2. Estimating the cdf and Statistical Functionals
   • 2.1 The cdf
     • Definition of the empirical cumulative distribution function (cdf) \hat{F}_n(x) = \frac{1}{n} \sum_{i=1}^n I(X_i \le x).
     • Glivenko-Cantelli Theorem: \Vert \hat{F}_n - F \Vert_\infty \stackrel{a.s.}{\longrightarrow} 0.
     • Dvoretzky-Kiefer-Wolfowitz (DKW) inequality: P(\Vert \hat{F}_n - F \Vert_\infty > \epsilon) \le 2e^{-2n\epsilon^2} for all F and all \epsilon > 0.

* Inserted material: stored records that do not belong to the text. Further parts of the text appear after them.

/-! ## The cut, the cancellation and the clearing -/

theorem cutNow_shown : GroupShown s (cutGroup s g s.now true) g
    { s.group g with state := .cut, cutTime := some s.now, forced := true, quality := some (s.tsu.u, s.tsu.grade) } s.now none := by
  rw [cutGroup_eq]
  exact groupShown_enter s g _ s.now

/-- The record of a cancellation (R104). -/
def Auction.cancelRecord (a : Auction) (vt : Nat) : HeldRecord := ⟨.cancel, vt, .cancel a.state a.inCount a.draw⟩

/-- The record of a clearing (R105). -/
def Auction.clearRecord (a : Auction) (vt : Nat) : HeldRecord :=
  ⟨.clear, vt, .plain (be 1 a.state.code ++ be 6 a.inCount ++ be 6 a.lastIn ++ be 6 a.lateCount)⟩

theorem cancelGroup_eq : cancelGroup g s = showGroup (enter (produce s g ((s.group g).cancelRecord s.now)) g
    { s.group g with state := .cancelled, heldList := (s.group g).heldWith (some ((s.group g).cancelRecord s.now)) }) g s.now := by
  have held := (produce_held s g ((s.group g).cancelRecord s.now)).1
  unfold cancelGroup
  unfold Auction.cancelRecord at held ⊢
  simp only [held, now_enter, now_produce]

theorem clearGroup_eq : clearGroup g s = showGroup (enter (produce s g ((s.group g).clearRecord s.now)) g
    { heldList := (s.group g).heldWith (some ((s.group g).clearRecord s.now)) }) g s.now := by
  have held := (produce_held s g ((s.group g).clearRecord s.now)).1
  unfold clearGroup
  unfold Auction.clearRecord at held ⊢
  simp only [held, now_enter, now_produce]

theorem cancelGroup_shown : ProducedThenShown s (produce s g ((s.group g).cancelRecord s.now)) (cancelGroup g s) g
    ((s.group g).cancelRecord s.now)
    { s.group g with state := .cancelled, heldList := (s.group g).heldWith (some ((s.group g).cancelRecord s.now)) } s.now := by
  rw [cancelGroup_eq]
  exact producedThenShown s g _ _ s.now

theorem clearGroup_shown : ProducedThenShown s (produce s g ((s.group g).clearRecord s.now)) (clearGroup g s) g
    ((s.group g).clearRecord s.now) { heldList := (s.group g).heldWith (some ((s.group g).clearRecord s.now)) } s.now := by
  rw [clearGroup_eq]
  exact producedThenShown s g _ _ s.now

end

/-! ## The statement -/

/-- Settles O51: the owner's answer by the state of the group, and what each operation hands on, with the reply made after it. -/
theorem auctionRequestsTakeEffect : Obligations.AuctionRequestsTakeEffect := by
  intro s tag g ha a st ok ws held shown extended extend
  have extends_ := hostRequest_done tag (.extendAuction g.val) (extendAuction g.val) s
  have extendRefused := hostRequest_refused tag (.extendAuction g.val) (extendAuction g.val) s
  have cancelRefused := hostRequest_refused tag (.cancelAuction g.val) (cancelAuction g.val) s
  refine ⟨fun hs left => ?_, fun e n hs left he hn => ?_, fun idle cut closed cancelled used => ?_, fun hs => ⟨?_, ?_⟩,
    fun hs => ⟨?_, ?_⟩, fun hs => ?_, fun hs => ?_, fun hs => ?_, fun hs => ?_, fun closed cancelled => ?_⟩
  · obtain ⟨handed, noticed, recorded⟩ := (earlyExtension g (acceptRequest s 0x31#8 tag)).answered
    simp only [acceptRequest_group, acceptRequest_now] at handed noticed recorded
    exact ⟨_, extends_ _ ha rfl (extendAuction_early _ g hs left), handed, noticed, fun k hk => recorded _ k rfl hk⟩
  · obtain ⟨withdrawn, handed, noticed, recorded⟩ := (lateExtension g (acceptRequest s 0x31#8 tag) e n he hn).answered
    simp only [acceptRequest_group, acceptRequest_now] at withdrawn handed noticed recorded
    exact ⟨_, _, extends_ _ ha rfl (extendAuction_late _ g hs left), withdrawn, handed, noticed, recorded⟩
  · exact extendRefused _ ha rfl (extendAuction_limit _ g idle cut closed cancelled used)
  · exact extendRefused _ ha rfl (extendAuction_tooLate _ g hs)
  · exact cancelRefused _ ha rfl (cancelAuction_tooLate _ g hs)
  · exact extendRefused _ ha rfl (extendAuction_wrongState _ g hs)
  · exact cancelRefused _ ha rfl (cancelAuction_wrongState _ g hs)
  · obtain ⟨handed, noticed, -⟩ := (cutNow_shown (acceptRequest s 0x32#8 tag) g).answered
    simp only [acceptRequest_group, acceptRequest_now, heldWith_none] at handed noticed
    exact ⟨_, hostRequest_done tag (.cutNow g.val) (cutNow g.val) s _ ha rfl (cutNow_held _ g hs), handed, noticed⟩
  · exact hostRequest_refused tag (.cutNow g.val) (cutNow g.val) s _ ha rfl (cutNow_refused _ g hs)
  · obtain ⟨produced, handed, noticed, recorded⟩ := (cancelGroup_shown (acceptRequest s 0x33#8 tag) g).answered
    simp only [acceptRequest_group, acceptRequest_now] at produced handed noticed recorded
    exact ⟨_, _, hostRequest_done tag (.cancelAuction g.val) (cancelAuction g.val) s _ ha rfl (cancelAuction_open _ g hs),
      produced, handed, noticed, recorded⟩
  · obtain ⟨produced, handed, noticed, recorded⟩ := (clearGroup_shown (acceptRequest s 0x34#8 tag) g).answered
    simp only [acceptRequest_group, acceptRequest_now] at produced handed noticed recorded
    exact ⟨_, _, hostRequest_done tag (.clearAuction g.val) (clearAuction g.val) s _ ha rfl (clearAuction_over _ g hs),
      produced, handed, noticed, recorded⟩
  · exact hostRequest_refused tag (.clearAuction g.val) (clearAuction g.val) s _ ha rfl (clearAuction_refused _ g closed cancelled)

end Sys2Proof.Machine
end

     • Construction of a nonparametric 1 - \alpha confidence band for F(x) using the DKW inequality: (L(x), U(x)) where L(x) = \max\{\hat{F}_n(x) - \epsilon_n, 0\} and U(x) = \min\{\hat{F}_n(x) + \epsilon_n, 1\} with \epsilon_n = \sqrt{\frac{1}{2n} \log(\frac{2}{\alpha})}.
     • Theorem 2.6 summarizes the construction of the confidence band.
     • Example 2.7 illustrates a 95 percent confidence band.
   • 2.2 Estimating Statistical Functionals
     • Introduction to statistical functionals T(F) which map a distribution function F to a number.
     • Plug-in estimator: Estimate T(F) by T(\hat{F}_n).
     • Example 2.32 (The mean): Plug-in estimator for the mean \theta = \int xdF(x) is \hat{\theta} = \int xd\hat{F}_n(x) = \bar{X}_n. Asymptotic nonparametric 95 percent confidence interval for \theta is \bar{X}_n \pm 2 \hat{se} where \hat{se}^2 = \hat{\sigma}^2/n.
     • Statistical functionals in the form T(F) = a(T_1(F), . . . , T_m(F)).
   • 2.3 Influence Functions
     • Definition of the influence function L(x) of a functional T at F.
     • T((1 - \epsilon)F + \epsilon \delta_x) \approx T(F) + \epsilon L(x) for small \epsilon, where \delta_x is a point mass at x.
     • Asymptotic variance of the plug-in estimator \sqrt{n}(T(\hat{F}_n) - T(F)) \stackrel{d}{\longrightarrow} N(0, \sigma^2) where \sigma^2 = V_F(L(X_1)).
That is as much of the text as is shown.